-- ==== Sys2Proof/Machine/Launch.lean ====
section
/-! DEFINITION. Launch, relaunch, pre-emption and eviction of quires (R397 to R401, R243, R280). -/

namespace Sys2Proof.Machine

open Sys2Proof

/-! ### Order of nodes and dies (R397, R398, R304) -/

/-- The effective priority of a waiting node. -/
def State.effective (s : State) (n : Node) : Nat := min 15 (n.pri.toNat + (s.cycle - n.enteredAt) / 2 ^ 20)

/-- Whether one node comes before another. -/
def State.nodeBefore (s : State) (x y : Node) : Bool :=
  decide (s.effective y < s.effective x) ||
    (decide (s.effective x = s.effective y) &&
      (decide (x.enteredAt < y.enteredAt) || (decide (x.enteredAt = y.enteredAt) && decide (handleSlot x.handle ≤ handleSlot y.handle))))

/-- A node put before the first that it comes before. -/
def State.insertNode (s : State) (x : Node) : List Node → List Node
  | [] => [x]
  | y :: ys => if s.nodeBefore x y then x :: y :: ys else y :: s.insertNode x ys

/-- The hub whose distributor serves a node: in DISTRIBUTOR mode H0 serves both pools. -/
def State.distributorOf (s : State) (h : Word) : Nat :=
  match s.hub.mode with
  | .distributor => 0
  | _ => handleHub h

/-- The nodes that a distributor considers, in order. -/
def State.queueOf (s : State) (hub : Nat) : List Node :=
  let mine (n : Node) : Bool :=
    decide (s.distributorOf n.handle = hub) && (decide (n.state = .ready) || decide (n.state = .evicted)) && n.fault.isNone
  (s.nodes.filter mine).foldr s.insertNode []

/-- Hops between two dies. -/
def dieHops (x y : Nat) : Nat :=
  let a := x % 12 + 1
  let b := y % 12 + 1
  if x / 12 = y / 12 then min (max a b - min a b) (14 - (max a b - min a b))
  else min (min (a + b) (26 - a - b)) (min (a + 1 + (13 - b)) (13 - a + 1 + b))

/-- Dies in the order in which a launch tries them. -/
def dieOrder (aff : Option Nat) : List Nat :=
  match aff with
  | none => List.range 48
  | some d => (List.range 48).insertionSort (fun x y => dieHops d x < dieHops d y ∨ (dieHops d x = dieHops d y ∧ x ≤ y))

/-! ### Fitting -/

/-- Whether a quire of another owner holds a core. -/
def State.ownedCore (s : State) (core : Nat) : Bool := s.quires.any (fun q => !q.light && q.slots.any (fun x => decide (x.1 = core)))

/-- Whether the banks that a saved core owned are free where it would land. -/
def State.banksFree (s : State) (x : SavedCore) (core : Nat) : Bool :=
  let ok (saved : Option Bank) (b : Bank) : Bool := saved.isNone || (b.owner.isNone && !b.reserved)
  let y0 := s.array (arrayIdOf core false)
  let y1 := s.array (arrayIdOf core true)
  ok x.sa0.bank0 y0.bank0 && ok x.sa0.bank1 y0.bank1 && ok x.sa1.bank0 y1.bank0 && ok x.sa1.bank1 y1.bank1

/-- The machine as it would be without some quires. -/
def State.without (s : State) (ids : List Nat) : State :=
  let gone := (s.quires.filter (fun q => ids.contains q.id && !q.light)).flatMap Quire.cores
  let free (x : StreamArray) (b : Bank) : Bank := if b.owner.any (fun i => gone.contains (coreOfQueue x.id i)) then Bank.free else b
  { s with
    quires := s.quires.filter (fun q => !ids.contains q.id)
    arrays := s.arrays.map (fun x => { x with bank0 := free x x.bank0, bank1 := free x x.bank1 }) }

/-- Whether a node fits the cores from a base, none of which is kept for another. -/
def State.fitsAt (s : State) (kept : List Nat) (n : Node) (base : Nat) : Bool :=
  (List.range (descCores n.desc)).all (fun i => !kept.contains (base + i) &&
    decide (descQl n.desc + 1 ≤ (s.openSlots (base + i)).length) && (descLight n.desc || !s.ownedCore (base + i))) &&
    (List.range n.saved.length).all (fun i => (n.saved[i]?).all (fun x => s.banksFree x (base + i)))

/-- The lowest-numbered group of a die that a node fits. -/
def State.fitsDie (s : State) (kept : List Nat) (n : Node) (die : Nat) : Option Nat :=
  if (s.die die).failed then none
  else ((List.range (32 / descCores n.desc)).map (fun k => 32 * die + k * descCores n.desc)).find? (s.fitsAt kept n)

/-- The group that a node is launched on. -/
def State.placeNode (s : State) (kept : List Nat) (n : Node) : Option Nat := (dieOrder n.affinity).findSome? (s.fitsDie kept n)

/-- The quires that are being evicted. -/
def State.going (s : State) : List Nat := (s.quires.filter Quire.evicting).map Quire.id
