/-- The merge of one line of a child into its parent (R303, R376, R378). It is a write of the whole line, so that it clears
every form tag of it (R206, R355, R356). ATOM of the page's entry is not consulted (R301; assumption log 108). -/
def State.mergeOne (s : State) (job : Nat) (v : Rev) (x : RevLine) : JoinRes :=
  let a : LineVal := match s.ancestorOf job v.id x.line with
    | some y => ⟨y.data, y.tags, y.poison⟩
    | none => s.viewLine x.home job v.parent x.line
  let p := s.viewLine x.home job v.parent x.line
  let rgn := s.regionOf job x.va
  let type := (rgn.map (fun r => rgnType r.2)).getD 0
  let ew := (rgn.map (fun r => rgnEw r.2)).getD 0
  let w := mergeBits type ew
  let bad := mergePoison type p a x
  if bad ≠ 0 then .check ⟨job, x.home, 2, BitVec.ofNat 64 (x.line * 128 + 8 * lowestBit bad.toNat)⟩ s
  else match s.retain x.home job v.parent x.line with
    | none => .full ((x.va.getD 0)) s
    | some t =>
      let m : BitVec 1024 := if type = 0 then p.data else BitVec.ofNat 1024 (mergeLine type w p.data x.data a.data (1024 / w))
      let recs := if type = 13 then lineRecords v ((rgn.map Prod.fst).getD 0) ew type (x.va.getD 0) p.data x.data a.data else []
      let u := t.putLineVal job v.parent x.home x.line x.va
        ⟨m, 0, if type = 1 then p.poison &&& ~~~ wordsWritten x.data a.data else p.poison⟩
      .done 0 (({ u with revLines := u.revLines.filter (fun y => !(decide (y.job = job) && decide (y.rev = v.id) && decide (y.line = x.line) && decide (y.home = x.home))) }).modRev
        job v.id (fun r => { r with conflicts := r.conflicts + recs.length, records := r.records ++ recs }))

/-- Lines merged in order, as far as they can be. -/
def State.mergeAll (job : Nat) (v : Rev) : List RevLine → State → JoinRes
  | [], s => .done 0 s
  | x :: xs, s =>
    match s.mergeOne job v x with
    | .done _ t => State.mergeAll job v xs t
    | r => r

/-- The lines that a revision has written, in ascending virtual address. -/
def State.writtenLines (s : State) (job : Nat) (r : BitVec 16) : List RevLine :=
  (s.revLines.filter (fun x => decide (x.job = job) && decide (x.rev = r))).insertionSort (fun x y => x.va.getD 0 ≤ y.va.getD 0)

/-- CLOG of a job. -/
def State.clog (s : State) (job : Nat) : Nat := match s.jobOf job with | none => 0 | some j => fld (j.rblk.getD 0) 192 50

/-- Records written to the conflict log while there is room: what remains (R380, R381). -/
def State.logRecords (s : State) (job : Nat) : List (BitVec 256) → List (BitVec 256) × State
  | [] => ([], s)
  | r :: rs =>
    let h := s.clog job
    if h = 0 then ([], s)
    else if s.tableOk job h 64 = false then ([], { s with checks := s.checks ++ (s.tableCheck job h 64).toList })
    else
      let widx := s.tableNat job h 8
      let ridx := s.tableNat job (h + 8) 8
      let logn := s.tableNat job (h + 24) 8 % 16
      if logn = 0 then ([], s)
      else if 2 ^ logn ≤ (widx + 2 ^ 64 - ridx) % 2 ^ 64 then (r :: rs, s)
      else ((s.tablePut job (h + 64 + 32 * (widx % 2 ^ logn)) 32 r.toNat).tablePut job h 8 (widx + 1)).logRecords job rs

/-- A joined or discarded revision's id, copies and unshared ancestors freed (R376, R384). -/
def State.freeRevision (s : State) (job : Nat) (r : BitVec 16) : State :=
  let t := { s with
    revLines := s.revLines.filter (fun x => !(decide (x.job = job) && decide (x.rev = r)))
    ancestors := (s.ancestors.map (fun (x : Ancestor) => if x.job = job then { x with kids := x.kids.filter (fun k => decide (k ≠ r)) } else x)).filter
      (fun (x : Ancestor) => decide (x.kids ≠ [])) }
  match t.jobOf job with
  | none => t
  | some j => t.setJob { j with revs := j.revs.filter (fun x => decide (x.id ≠ r)) }

/-- Whether the task of a revision is over: its quire has ended, and so has every node spawned in it (R384, R405). -/
def State.taskOver (s : State) (job : Nat) (v : Rev) : Bool :=
  v.ended.isSome && !s.nodes.any (fun n => decide (handleJob n.handle = job) && decide (n.rev = v.id))

/-- The live children of a revision in ascending SEQ. -/
def State.kidsOf (s : State) (job : Nat) (r : BitVec 16) : List Rev :=
  ((s.revsOf job).filter (fun x => decide (x.parent = r))).insertionSort (fun x y => x.seq ≤ y.seq)

/-- A child joined into its parent: its own live children first, then its lines, then its records; it is then freed. -/
def State.joinRev (job : Nat) : Nat → BitVec 16 → State → JoinRes
  | 0, _, s => .wait s
  | n + 1, r, s =>
    match s.revOf job r with
    | none => .done 0 s
    | some v =>
      if !s.taskOver job v then .wait s
      else
        let nested := (s.kidsOf job r).foldl (fun (acc : JoinRes) (k : Rev) =>
          match acc with
          | .done _ t =>
            match State.joinRev job n k.id t with
            | .done m u => .done 0 (u.modRev job r (fun x => { x with conflicts := x.conflicts + m }))
            | x => x
          | x => x) (.done 0 s)
        match nested with
        | .done _ t =>
          match State.mergeAll job v (t.writtenLines job r) t with
          | .done _ u =>
            let (rest, w) := u.logRecords job (((u.revOf job r).map Rev.records).getD [])
            if rest = [] then .done (((w.revOf job r).map Rev.conflicts).getD 0) (w.freeRevision job r)
            else .wait (w.modRev job r (fun x => { x with records := rest }))
          | x => x
        | x => x
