/-! ### Issued writes (R345, R435, R440, R442) -/

/-- A write as it leaves: a leaf's keeps the tag that it has had since it issued. -/
def State.leavingTag (s : State) (r : ExtReq) : ExtReq := { r with tag := if r.ctx = none then r.tag else s.fresh, since := s.cycle }

/-- A write to the host goes out as a posted write, which counts as under way until a read has flushed it (R353), the hub's own apart; with the host
link down it is a machine-check. -/
def State.postHost (s : State) (r : ExtReq) : State :=
  let q := s.leavingTag r
  if s.hub.hostUp then
    { s with
      asked := if r.ctx.any (fun x => decide (x.1 = hubCtx)) then s.asked else s.asked ++ [q]
      out := s.out ++ [.ask q]
      fresh := s.fresh + 1 }
  else s.failRequest r

/-- Whether a request may use a MESSAGE port: those of copy commands alone (R440, R444). -/
def ExtReq.mayMessage (r : ExtReq) : Bool :=
  r.ctx.any (fun x => decide (x.1 < hubCtx) || (decide (x.1 = lostCtx) && decide (x.2 % 2 = 0)))

/-- A write to a peer goes out through the port that R440 names now, to be acknowledged: as a request, or as a remote write of message mode
(R444). -/
def State.postPeer (s : State) (r : ExtReq) (peer : Nat) : State :=
  match (if r.ctx = none then s.leafPort r.job peer else s.portFor r.job peer r.mayMessage) with
  | none => s.failRequest r
  | some p =>
    let q := { s.leavingTag r with peer := some (p, peer) }
    { s with
      asked := s.asked ++ [q]
      out := s.out ++ [if filterMode (Config.egressFilter p) then Msg.remoteWrite p q else Msg.ask q]
      fresh := s.fresh + 1 }.noteRoute q

/-- A context's command goes on once its write has been applied. -/
def State.afterPost (s : State) (r : ExtReq) : State :=
  match r.ctx with
  | some (core, ctx) => if hubCtx ≤ core then s else s.continueCopy core ctx
  | none => s

/-- Whether a direct copy command that is next in its context waits for what a request's leaf issued before it (R256). -/
def State.copyAwaits (s : State) (r : ExtReq) : Bool :=
  s.cores.any (fun c => c.ctxs.any (fun x => x.run.isNone &&
    (x.cmds.take 1).any (fun k => k.issuer.isSome && decide (k.job = r.job) && decide (k.record = r.record))))

/-- Whether a write to the host has to be flushed although its leaf waits for nothing: an invalidation of its job is under way (R331), a release of
its requester waits for it (R266), the leaf is leaving, a node's launch waits for it (R383, R405), or a copy command does (R256); or its command is
otherwise done (R257), its context is to write RIDX (R251), or its engine stops (R158). -/
def State.wantsFlush (s : State) (r : ExtReq) : Bool :=
  s.invals.any (fun i => decide (i.job = r.job)) || s.posted.any (fun x => x.rel && sameSource r x) ||
  (match r.ctx with
  | none => s.nodes.any (fun n => n.awaits r) || s.copyAwaits r ||
      (s.leafOf r.job r.record.toNat).all (fun l => decide (l.state ≠ .resident) || s.preempted l)
  | some (core, ctx) => decide (hubCtx ≤ core) || (s.ctxAt core ctx).passing || s.frozen core ||
      (s.ctxAt core ctx).run.any (fun x => x.leftAtMost 0))

/-- The flushing read for a requester whose writes to the host have all left, but for a release that waits for it; with the host link down it is not
made, and fails (R436). -/
def State.tryFlush (s : State) : Option State :=
  (s.asked.find? (fun r => r.hostWrite && s.wantsFlush r && (s.posted.find? (sameSource r)).all ExtReq.rel &&
    !s.asked.any (fun x => sameSource r x && decide (x.op = .read) && decide (x.size = 0)))).map
    (fun r =>
      if s.hub.hostUp then s.send (flushRead s.cycle (s.asked.filter (sameSource r)))
      else { s with asked := s.asked.filter (fun x => !(x.hostWrite && sameSource r x)) }.failRequest r)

================

__Requirement__: Wherever a line of the data above contains "what", copy that line.

__Solution__:
/-- Records written to the conflict log while there is room: what remains (R380, R381). -/
/-- Whether a direct copy command that is next in its context waits for what a request's leaf issued before it (R256). -/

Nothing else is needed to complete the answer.